TASK PROMPT
Your answer must consist solely of the lines from the start of the entries below through the line with "(R290, R291) -/", unchanged.

STUDY MATERIAL

-- ==== Sys2Proof/Machine/Queue.lean ====
section
/-! DEFINITION. The queue engines: doorbells, work requests, packets, completion records, errors and commands (R290 to
R310), and the core's qpost (R284). -/

namespace Sys2Proof.Machine

/-! ### Contexts (R290, R291) -/

def State.modQp (qpn : Nat) (f : Qp → Qp) (s : State) : State :=
  match s.qpe.qps.get? [qpn] with
  | some q => { s with qpe := { s.qpe with qps := s.qpe.qps.set [qpn] (f q) } }
  | none => s

/-- The states of R291. -/
def Qs.reset : Nat := 0
def Qs.init : Nat := 1
def Qs.active : Nat := 2
def Qs.error : Nat := 3

def dieOfQp (qpn : Nat) : Nat := bitsOf qpn 17 1

def State.countQp (qpn k : Nat) (s : State) : State := s.bump R.QPE_CNT_count [dieOfQp qpn, k]

/-- Work on a context brings it into its die's cache (R290). -/
def State.touchQp (qpn : Nat) (s : State) : State :=
  let d := dieOfQp qpn
  let l := s.qpe.cached.get [] [d]
  let t := if l.contains qpn then s else s.countQp qpn 8
  { t with qpe := { t.qpe with cached := t.qpe.cached.set [d] ((qpn :: l.filter (fun x => decide (x ≠ qpn))).take 8192) } }

/-- The context image QUERY_QP reads (R291). -/
def Qp.image (q : Qp) : Nat :=
  layout [(0, 0, 3, q.state), (0, 3, 5, q.tenant), (0, 8, 16, q.pd), (0, 24, 8, q.gen), (4, 0, 16, q.peerEid),
    (8, 0, 18, q.peerQpn), (8, 18, 3, q.tc), (12, 0, 12, q.flow), (16, 0, 56, q.sqBase), (24, 0, 56, q.rqBase),
    (32, 0, 5, q.sqLog2), (32, 8, 5, q.rqLog2), (36, 0, 17, q.scq), (40, 0, 17, q.rcq), (44, 0, 32, q.sqProd),
    (48, 0, 32, q.sqCons), (52, 0, 32, q.rqProd), (56, 0, 32, q.rqCons), (60, 0, 24, q.nextPsn), (64, 0, 24, q.unaPsn),
    (68, 0, 24, q.expPsn), (72, 0, 32, q.compCount), (76, 0, 16, q.ackTimeout), (76, 16, 4, q.retryLimit),
    (76, 20, 4, q.retries), (80, 0, 14, q.maxOut)]

/-- The bits of the image that hold no field. -/
def imageReserved (x : Nat) : Bool :=
  fieldOf x 4 16 16 ≠ 0 || fieldOf x 8 21 11 ≠ 0 || fieldOf x 12 12 20 ≠ 0 || fieldOf x 16 56 8 ≠ 0 ||
  fieldOf x 24 56 8 ≠ 0 || fieldOf x 32 5 3 ≠ 0 || fieldOf x 32 13 19 ≠ 0 || fieldOf x 36 17 15 ≠ 0 ||
  fieldOf x 40 17 15 ≠ 0 || fieldOf x 60 24 8 ≠ 0 || fieldOf x 64 24 8 ≠ 0 || fieldOf x 68 24 8 ≠ 0 ||
  fieldOf x 76 24 8 ≠ 0 || fieldOf x 80 14 18 ≠ 0 || fieldOf x 84 0 352 ≠ 0

/-- A request of a queue pair: its tenant, class and flow (R123, R292). -/
def State.qpAsk (qpn : Nat) (q : Qp) (why : Purpose) (ty addr len data nbytes : Nat) (s : State) : State :=
  s.issue (dieOfQp qpn) (.qp qpn) why
    { s.request ty (s.homeOf addr) addr len q.tenant q.tc (s.homeDie addr) false 0 false data nbytes with
      flow := q.flow, die := dieOfQp qpn }

/-! ### Regions (R293 to R295) -/

/-- The rights of a region entry, by bit (R293). -/
def Rg.lrd : Nat := 1
def Rg.lwr : Nat := 2
def Rg.rrd : Nat := 3
def Rg.rwr : Nat := 4

def Rg.tag (x : Nat) : Nat := bitsOf x 26 14
def Rg.base (x : Nat) : Nat := bitsOf x 64 56
def Rg.length (x : Nat) : Nat := bitsOf x 128 40

/-- The region check of R294. -/
def State.regionOk (s : State) (q : Qp) (key right addr n : Nat) : Bool :=
  let e := s.qpe.regions.get 0 [key % 2 ^ 18]
  bitAt e 0 && decide (Rg.tag e = bitsOf key 18 14) && decide (bitsOf e 10 16 = q.pd) && decide (bitsOf e 5 5 = q.tenant) &&
    decide (Rg.base e ≤ addr) && decide (addr + n ≤ Rg.base e + Rg.length e) && bitAt e right

/-- Whether memory accesses that were checked against a region entry are still under way (R295). -/
def State.regionBusy (s : State) (ix : Nat) : Bool :=
  (s.trk.issued.vals.map (·.purpose) ++ s.sw.held.vals.flatten.map (·.purpose)).any (fun p =>
    match p with
    | .qpPart _ _ _ key _ => decide (key % 2 ^ 18 = ix)
    | .qpJob _ _ _ key _ => decide (key % 2 ^ 18 = ix)
    | .qpPlace _ _ key _ => decide (key % 2 ^ 18 = ix)
    | _ => false)

/-- `n` bytes from `a` cut into requests that R114 allows: at 4 KiB boundaries for writes, and for reads at 64 KiB ones
where an RD does not do. Each is (type, offset, length). -/
def cutsAt (size a : Nat) : Nat → Nat → Nat → List (Nat × Nat)
  | 0, _, _ => []
  | fuel + 1, off, n =>
    if n = 0 then []
    else
      let k := min n (size - (a + off) % size)
      (off, k) :: cutsAt size a fuel (off + k) (n - k)

def writeCuts (a n : Nat) : List (Nat × Nat) := cutsAt 4096 a 3 0 n

def readCuts (a n : Nat) : List (Nat × Nat × Nat) :=
  (cutsAt 65536 a 3 0 n).map (fun e => (if (a + e.1) / 4096 = (a + e.1 + e.2 - 1) / 4096 ∧ e.2 ≤ 4080 then 0x10 else 0x11,
    e.1, e.2))

/-! ### Work requests (R296) -/

def wOp (x : Nat) : Nat := fieldOf x 0 0 8
def wSignal (x : Nat) : Bool := fieldOf x 0 8 1 = 1
def wFence (x : Nat) : Bool := fieldOf x 0 9 1 = 1
def wWait (x : Nat) : Bool := fieldOf x 0 10 1 = 1
def wLen (x : Nat) : Nat := fieldOf x 4 0 32
def wId (x : Nat) : Nat := fieldOf x 8 0 64
def wLaddr (x : Nat) : Nat := fieldOf x 16 0 56
def wLkey (x : Nat) : Nat := fieldOf x 24 0 32
def wRkey (x : Nat) : Nat := fieldOf x 28 0 32
def wRaddr (x : Nat) : Nat := fieldOf x 32 0 56
def wImm (x : Nat) : Nat := fieldOf x 40 0 32
def wWaitQpn (x : Nat) : Nat := fieldOf x 48 0 18
def wWaitCount (x : Nat) : Nat := fieldOf x 52 0 32
def wWaitLimit (x : Nat) : Nat := fieldOf x 56 0 32

/-- A work request without reserved values, of a permitted length and an opcode of its ring. -/
def wOk (recv : Bool) (x : Nat) : Bool :=
  fieldOf x 0 11 21 = 0 && fieldOf x 16 56 8 = 0 && fieldOf x 32 56 8 = 0 && fieldOf x 44 0 32 = 0 &&
    fieldOf x 48 18 14 = 0 && fieldOf x 60 0 32 = 0 && decide (wLen x ≤ 2 ^ 30) &&
    (if recv then decide (wOp x = 0x10) else decide (1 ≤ wOp x ∧ wOp x ≤ 7))

/-! ### Completion records (R307) -/

/-- A record without its phase. -/
def cqRecord (id len op : Nat) (st : Status) (recv immValid : Bool) (imm qpn psn : Nat) : Nat :=
  layout [(0, 0, 64, id), (8, 0, 32, len), (12, 0, 8, op), (12, 8, 4, st.code), (12, 12, 1, b2n recv),
    (12, 13, 1, b2n immValid), (16, 0, 32, imm), (20, 0, 18, qpn), (24, 0, 24, psn)]

def State.modCq (cqn : Nat) (f : Cq → Cq) (s : State) : State :=
  match s.qpe.cqs.get? [cqn] with
  | some c => { s with qpe := { s.qpe with cqs := s.qpe.cqs.set [cqn] (f c) } }
  | none => s

/-- A queue holds as many records not yet consumed as it has slots, or holds some back. -/
def Cq.full (c : Cq) : Bool := decide (2 ^ c.log2 ≤ dist 32 c.prod c.cons)

def State.cqFull (s : State) (cqn : Nat) : Bool :=
  match s.qpe.cqs.get? [cqn] with
  | some c => c.full || !c.backlog.isEmpty
  | none => false

/-- Write record k at slot k mod 2^m. -/
def State.writeRecord (cqn : Nat) (r : Nat × Nat × Option Nat) (s : State) : State :=
  match s.qpe.cqs.get? [cqn], s.qpe.qps.get? [r.1] with
  | some c, some q =>
    let phase := 1 - c.prod / 2 ^ c.log2 % 2
    let s := s.modCq cqn (fun c => { c with prod := (c.prod + 1) % 2 ^ 32 })
    s.qpAsk r.1 q (.cqRecord cqn r.1 r.2.2) 0x12 (c.base + 32 * (c.prod % 2 ^ c.log2)) 32 (r.2.1 + phase <<< 224) 32
  | _, _ => s

/-- A record falls due: written, or held back while the queue is full. -/
def State.putRecord (cqn qpn rec_ : Nat) (job : Option Nat) (s : State) : State :=
  if s.cqFull cqn then
    let b := s.beat
    let s := s.modCq cqn (fun c =>
      let since := if c.backlog.isEmpty then b else c.stallBeat
      { c with backlog := c.backlog ++ [(qpn, rec_, job)], stallBeat := since })
    s.event B.qpe 3
  else s.writeRecord cqn (qpn, rec_, job)

/-- Records held back are written as room appears; the beats of the stall are counted when it ends. -/
def State.drainCq (cqn : Nat) : Nat → State → State
  | 0, s => s
  | n + 1, s =>
    match s.qpe.cqs.get? [cqn] with
    | some c =>
      match c.backlog with
      | r :: t =>
        if c.full then s
        else
          let s := (s.modCq cqn (fun c => { c with backlog := t })).writeRecord cqn r
          let s := if t.isEmpty then s.bumpBy R.QPE_CNT_count [bitsOf cqn 16 1, 10] (dist 32 s.beat c.stallBeat) else s
          State.drainCq cqn n s
      | [] => s
    | none => s

/-- The notification of an armed queue. -/
def State.notify (cqn : Nat) (s : State) : State :=
  match s.qpe.cqs.get? [cqn] with
  | some c =>
    if ¬ c.armed then s
    else
      let s := s.modCq cqn (fun c => { c with armed := false })
      match c.notify with
      | 1 => s.msix c.tenant (c.vector % 2048)
      | 2 => { s with flying := s.flying ++ [(bitsOf c.vector 0 7, bitsOf c.vector 7 6, 1, .ok)] }
      | 3 => s.send (bitsOf cqn 16 1)
          { chan := Ch.mgt, tc := 7, dst := c.endpoint, src := s.eid, ty := 0x7C, mapGen := s.mapGen, len := 8,
            tenant := c.tenant, body := cqn }
      | _ => s
  | none => s

/-! ### Packets (R299, R300) -/

end Machine

def Msg.psn (m : Msg) : Nat := m.f 0 0 24
def Msg.gen (m : Msg) : Nat := m.f 0 24 8
def Msg.qpn (m : Msg) : Nat := m.f 4 0 18
def Msg.key (m : Msg) : Nat := m.f 8 0 32
def Msg.first (m : Msg) : Bool := m.f 12 0 1 = 1
def Msg.last_ (m : Msg) : Bool := m.f 12 1 1 = 1
def Msg.immValid (m : Msg) : Bool := m.f 12 2 1 = 1
def Msg.raddr (m : Msg) : Nat := m.f 16 0 56
def Msg.total (m : Msg) : Nat := m.f 24 0 32
def Msg.off (m : Msg) : Nat := m.f 28 0 32
def Msg.dataLen (m : Msg) : Nat := m.len - 32
def Msg.data (m : Msg) : Nat := bitsOf m.body 256 (8 * (m.len - 32))

namespace Machine

/-- The RMA header of a connection's packet. -/
def Qp.header (q : Qp) (psn key : Nat) (first last immValid : Bool) (raddr total off : Nat) : Nat :=
  layout [(0, 0, 24, psn), (0, 24, 8, q.peerGen), (4, 0, 18, q.peerQpn), (8, 0, 32, key), (12, 0, 1, b2n first),
    (12, 1, 1, b2n last), (12, 2, 1, b2n immValid), (16, 0, 56, raddr), (24, 0, 32, total), (28, 0, 32, off)]

/-- A packet leaves on the connection's flow and class (R102, R299). -/
def State.sendRma (qpn : Nat) (q : Qp) (ty head data n : Nat) (st : Status) (s : State) : State :=
  let k := [q.peerEid, dieOfQp q.peerQpn, q.flow]
  let fs := s.qpe.flowSeq.get 0 k
  State.send (dieOfQp qpn)
    { chan := chanOf ty, tc := q.tc, dst := q.peerEid, src := s.eid, ty := ty, mapGen := s.mapGen, status := st.code,
      ordered := true, len := 32 + n, flowSeq := fs, flow := q.flow, die := dieOfQp q.peerQpn, tenant := q.tenant,
      body := head + bitsOf data 0 (8 * n) <<< 256 }
    { s with qpe := { s.qpe with flowSeq := s.qpe.flowSeq.set k ((fs + 1) % 65536) } }

/-- RMA_ACK(E): every psn before E has been applied (R303). -/
def State.sendAck (qpn : Nat) (s : State) : State :=
  match s.qpe.qps.get? [qpn] with
  | some q => s.sendRma qpn q 0x79 (q.header q.applied 0 false false false 0 0 0) 0 0 .ok
  | none => s

def State.rmaNak (qpn psn : Nat) (st : Status) (s : State) : State :=
  match s.qpe.qps.get? [qpn] with
  | some q => (s.sendRma qpn q 0x7A (q.header psn 0 false false false 0 0 0) 0 0 st).countQp qpn 4
  | none => s

/-! ### The ERROR state (R309) -/

/-- A work request of the receive queue completes. -/
def State.recvDone (qpn wr : Nat) (op len : Nat) (st : Status) (immValid : Bool) (imm psn : Nat) (job : Option Nat)
    (s : State) : State :=
  match s.qpe.qps.get? [qpn] with
  | some q => (s.putRecord q.rcq qpn (cqRecord (wId wr) len op st true immValid imm qpn psn) job).countQp qpn 0
  | none => s

/-- A send work request completes: it advances sq_cons, with OK comp_count too, and writes a record where it is signalled
or did not go well. -/
def State.sendDone (qpn wr len : Nat) (st : Status) (s : State) : State :=
  match s.qpe.qps.get? [qpn] with
  | some q =>
    let ok := decide (st = .ok)
    let s := (s.countQp qpn 0).modQp qpn (fun q => { q with sqCons := (q.sqCons + 1) % 2 ^ 32,
                                                            compCount := (q.compCount + b2n ok) % 2 ^ 32 })
    if ok ∧ ¬ wSignal wr then s
    else s.putRecord q.scq qpn (cqRecord (wId wr) len (if ok then wOp wr else 0) st false false 0 qpn
      (if ok then 0 else q.errPsn)) none
  | none => s

/-- Records of a connection not yet written. -/
def State.recordsOut (s : State) (qpn : Nat) : Bool :=
  (s.trk.issued.vals.map (·.purpose) ++ s.sw.held.vals.flatten.map (·.purpose)).any (fun p =>
    match p with
    | .cqRecord _ n _ => decide (n = qpn)
    | _ => false) || s.qpe.cqs.vals.any (fun c => c.backlog.any (fun r => decide (r.1 = qpn)))

/-- Go on with the flush: read the next slot to complete, or note that the last record is written. -/
def State.flushNext (qpn : Nat) (s : State) : State :=
  match s.qpe.qps.get? [qpn] with
  | some q =>
    if ¬ q.flushing ∨ q.fetching then s
    else if q.sqNext ≠ q.sqProd then
      State.qpAsk qpn q (.qpSlot qpn q.sqNext false q.gen) 0x10 (q.sqBase + 64 * (q.sqNext % 2 ^ q.sqLog2)) 64 0 0
        (s.modQp qpn (fun q => { q with fetching := true }))
    else if q.rqCons ≠ q.rqProd then
      State.qpAsk qpn q (.qpSlot qpn q.rqCons true q.gen) 0x10 (q.rqBase + 64 * (q.rqCons % 2 ^ q.rqLog2)) 64 0 0
        (s.modQp qpn (fun q => { q with fetching := true }))
    else if s.recordsOut qpn then s
    else s.modQp qpn (fun q => { q with flushing := false })
  | none => s

/-- The work request that caused the error (R309). -/
inductive Culprit where
  | nobody
  /-- The oldest incomplete one, or the one a psn belongs to. -/
  | oldest
  | holding (psn : Nat)
  /-- The one read and not yet started. -/
  | next
  deriving DecidableEq, Repr

/-- Whether a psn belongs to a work request. -/
def SendWork.holds (w : SendWork) (psn : Nat) : Bool := decide (dist 24 psn w.psn < w.count)

/-- A connection enters ERROR with a status (R309). -/
def State.qpError (qpn psn : Nat) (st : Status) (who : Culprit) (s : State) : State :=
  match s.qpe.qps.get? [qpn] with
  | none => s
  | some q =>
    if q.state ≠ Qs.active ∧ q.state ≠ Qs.init then s
    else
      let s := if bitAt (s.rd R.QPE_EVT_events []) 1 then s else
        (((s.wr R.QPE_ERR_INFO_qpn [] qpn).wr R.QPE_ERR_INFO_status [] st.code).wr R.QPE_ERR_INFO_psn [] psn).wr
          R.QPE_ERR_INFO_peer_eid [] q.peerEid
      let s := (s.event B.qpe 1).modQp qpn (fun q => { q with
        state := Qs.error, errPsn := psn, works := [], fetched := none, build := none, jobs := [], recv := none,
        nak := none, flushing := true })
      let cause : Option SendWork := match who with
        | .nobody => none
        | .next => none
        | .oldest => q.works.head?
        | .holding p => q.works.find? (fun w => w.holds p)
      let s := match cause with
        | some w => (s.drew).sendDone qpn w.wr s.freeVal st
        | none => s
      let s := match who, q.fetched with
        | .next, some wr => s.sendDone qpn wr 0 st
        | _, _ => s
      let s := (q.works.filter (fun w => decide (some w ≠ cause))).foldl (fun t w =>
        (t.drew).sendDone qpn w.wr t.freeVal .timeout) s
      let s := match who, q.fetched with
        | .next, _ => s
        | _, some wr => s.sendDone qpn wr 0 .retry
        | _, none => s
      let s := match q.recv with
        | some wr => s.recvDone qpn wr 0 0 .retry false 0 psn none
        | none => s
      s.flushNext qpn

OUTPUT FOR THIS EXERCISE
-- ==== Sys2Proof/Machine/Queue.lean ====
section
/-! DEFINITION. The queue engines: doorbells, work requests, packets, completion records, errors and commands (R290 to
R310), and the core's qpost (R284). -/

namespace Sys2Proof.Machine

/-! ### Contexts (R290, R291) -/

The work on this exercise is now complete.